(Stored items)
----
-- ==== Sys2Proof/Laws/State.lean ====
section
/-!
SUPPORT. What each update of the device leaves as it was, field by field, and what it reads as afterwards.
-/

namespace Sys2Proof.Machine.Dev

/-! ### Updates that are another update -/

@[simp] theorem onCore_eq (d : Dev) (c : Nat) (f : Core → Core) : d.onCore c f = d.setCore c (f (d.core c)) := (rfl)
@[simp] theorem onArray_eq (d : Dev) (a : Nat) (f : DArray → DArray) : d.onArray a f = d.setArray a (f (d.array a)) := rfl
@[simp] theorem onCtx_eq (d : Dev) (n : Nat) (f : Ctx → Ctx) : d.onCtx n f = d.setCtx n (f (d.ctx n)) := rfl
@[simp] theorem onPort_eq (d : Dev) (p : Nat) (f : RhkPort → RhkPort) : d.onPort p f = d.setPort p (f (d.port p)) := rfl

/-! ### Fields that an update leaves -/

@[simp] theorem wr_mem (d : Dev) (r : Reg) (w j v : Nat) : (d.wr r w j v).mem = d.mem := (rfl)
@[simp] theorem wr_rhk (d : Dev) (r : Reg) (w j v : Nat) : (d.wr r w j v).rhk = d.rhk := (rfl)
@[simp] theorem wr_arrays (d : Dev) (r : Reg) (w j v : Nat) : (d.wr r w j v).arrays = d.arrays := (rfl)
@[simp] theorem wr_cores (d : Dev) (r : Reg) (w j v : Nat) : (d.wr r w j v).cores = d.cores := (rfl)
@[simp] theorem wr_ctxs (d : Dev) (r : Reg) (w j v : Nat) : (d.wr r w j v).ctxs = d.ctxs := (rfl)
@[simp] theorem wr_rings (d : Dev) (r : Reg) (w j v : Nat) : (d.wr r w j v).rings = d.rings := (rfl)
@[simp] theorem wr_eventMask (d : Dev) (r : Reg) (w j v : Nat) : (d.wr r w j v).eventMask = d.eventMask := (rfl)
@[simp] theorem wr_eventSeq (d : Dev) (r : Reg) (w j v : Nat) : (d.wr r w j v).eventSeq = d.eventSeq := (rfl)
@[simp] theorem wr_now (d : Dev) (r : Reg) (w j v : Nat) : (d.wr r w j v).now = d.now := (rfl)
@[simp] theorem wr_fresh (d : Dev) (r : Reg) (w j v : Nat) : (d.wr r w j v).fresh = d.fresh := (rfl)
@[simp] theorem wr_recSeq (d : Dev) (r : Reg) (w j v : Nat) : (d.wr r w j v).recSeq = d.recSeq := (rfl)
@[simp] theorem wr_pendingRecs (d : Dev) (r : Reg) (w j v : Nat) : (d.wr r w j v).pendingRecs = d.pendingRecs := (rfl)
@[simp] theorem wr_reset (d : Dev) (r : Reg) (w j v : Nat) : (d.wr r w j v).reset = d.reset := (rfl)
@[simp] theorem wr_health (d : Dev) (r : Reg) (w j v : Nat) : (d.wr r w j v).health = d.health := (rfl)
@[simp] theorem wr_stops (d : Dev) (r : Reg) (w j v : Nat) : (d.wr r w j v).stops = d.stops := (rfl)
@[simp] theorem wr_totals (d : Dev) (r : Reg) (w j v : Nat) : (d.wr r w j v).totals = d.totals := (rfl)
@[simp] theorem wr_eth (d : Dev) (r : Reg) (w j v : Nat) : (d.wr r w j v).eth = d.eth := (rfl)
@[simp] theorem wr_power (d : Dev) (r : Reg) (w j v : Nat) : (d.wr r w j v).power = d.power := (rfl)
@[simp] theorem wr_screen (d : Dev) (r : Reg) (w j v : Nat) : (d.wr r w j v).screen = d.screen := (rfl)
@[simp] theorem wr_boot (d : Dev) (r : Reg) (w j v : Nat) : (d.wr r w j v).boot = d.boot := (rfl)
@[simp] theorem wr_flash (d : Dev) (r : Reg) (w j v : Nat) : (d.wr r w j v).flash = d.flash := (rfl)
@[simp] theorem wr_pins (d : Dev) (r : Reg) (w j v : Nat) : (d.wr r w j v).pins = d.pins := (rfl)
@[simp] theorem wr_smbus (d : Dev) (r : Reg) (w j v : Nat) : (d.wr r w j v).smbus = d.smbus := (rfl)
@[simp] theorem wr_env (d : Dev) (r : Reg) (w j v : Nat) : (d.wr r w j v).env = d.env := (rfl)
@[simp] theorem wr_out (d : Dev) (r : Reg) (w j v : Nat) : (d.wr r w j v).out = d.out := (rfl)

@[simp] theorem setFld_mem (d : Dev) (x : Field) (w j v : Nat) : (d.setFld x w j v).mem = d.mem := (rfl)
@[simp] theorem setFld_rhk (d : Dev) (x : Field) (w j v : Nat) : (d.setFld x w j v).rhk = d.rhk := (rfl)
@[simp] theorem setFld_arrays (d : Dev) (x : Field) (w j v : Nat) : (d.setFld x w j v).arrays = d.arrays := (rfl)
@[simp] theorem setFld_cores (d : Dev) (x : Field) (w j v : Nat) : (d.setFld x w j v).cores = d.cores := (rfl)
@[simp] theorem setFld_ctxs (d : Dev) (x : Field) (w j v : Nat) : (d.setFld x w j v).ctxs = d.ctxs := (rfl)
@[simp] theorem setFld_rings (d : Dev) (x : Field) (w j v : Nat) : (d.setFld x w j v).rings = d.rings := (rfl)
@[simp] theorem setFld_eventMask (d : Dev) (x : Field) (w j v : Nat) : (d.setFld x w j v).eventMask = d.eventMask := (rfl)
@[simp] theorem setFld_eventSeq (d : Dev) (x : Field) (w j v : Nat) : (d.setFld x w j v).eventSeq = d.eventSeq := (rfl)
@[simp] theorem setFld_now (d : Dev) (x : Field) (w j v : Nat) : (d.setFld x w j v).now = d.now := (rfl)
@[simp] theorem setFld_fresh (d : Dev) (x : Field) (w j v : Nat) : (d.setFld x w j v).fresh = d.fresh := (rfl)
@[simp] theorem setFld_recSeq (d : Dev) (x : Field) (w j v : Nat) : (d.setFld x w j v).recSeq = d.recSeq := (rfl)
@[simp] theorem setFld_pendingRecs (d : Dev) (x : Field) (w j v : Nat) : (d.setFld x w j v).pendingRecs = d.pendingRecs := (rfl)
@[simp] theorem setFld_reset (d : Dev) (x : Field) (w j v : Nat) : (d.setFld x w j v).reset = d.reset := (rfl)
@[simp] theorem setFld_health (d : Dev) (x : Field) (w j v : Nat) : (d.setFld x w j v).health = d.health := (rfl)
@[simp] theorem setFld_stops (d : Dev) (x : Field) (w j v : Nat) : (d.setFld x w j v).stops = d.stops := (rfl)
@[simp] theorem setFld_totals (d : Dev) (x : Field) (w j v : Nat) : (d.setFld x w j v).totals = d.totals := (rfl)
@[simp] theorem setFld_eth (d : Dev) (x : Field) (w j v : Nat) : (d.setFld x w j v).eth = d.eth := (rfl)
@[simp] theorem setFld_power (d : Dev) (x : Field) (w j v : Nat) : (d.setFld x w j v).power = d.power := (rfl)
@[simp] theorem setFld_screen (d : Dev) (x : Field) (w j v : Nat) : (d.setFld x w j v).screen = d.screen := (rfl)
@[simp] theorem setFld_boot (d : Dev) (x : Field) (w j v : Nat) : (d.setFld x w j v).boot = d.boot := (rfl)
@[simp] theorem setFld_flash (d : Dev) (x : Field) (w j v : Nat) : (d.setFld x w j v).flash = d.flash := (rfl)
@[simp] theorem setFld_pins (d : Dev) (x : Field) (w j v : Nat) : (d.setFld x w j v).pins = d.pins := (rfl)
@[simp] theorem setFld_smbus (d : Dev) (x : Field) (w j v : Nat) : (d.setFld x w j v).smbus = d.smbus := (rfl)
@[simp] theorem setFld_env (d : Dev) (x : Field) (w j v : Nat) : (d.setFld x w j v).env = d.env := (rfl)
@[simp] theorem setFld_out (d : Dev) (x : Field) (w j v : Nat) : (d.setFld x w j v).out = d.out := (rfl)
----
● **WORK INSTRUCTION**
Return the lines above that include the string "recSeq".

● **PROBLEM SOLUTION**
@[simp] theorem wr_recSeq (d : Dev) (r : Reg) (w j v : Nat) : (d.wr r w j v).recSeq = d.recSeq := (rfl)
@[simp] theorem setFld_recSeq (d : Dev) (x : Field) (w j v : Nat) : (d.setFld x w j v).recSeq = d.recSeq := (rfl)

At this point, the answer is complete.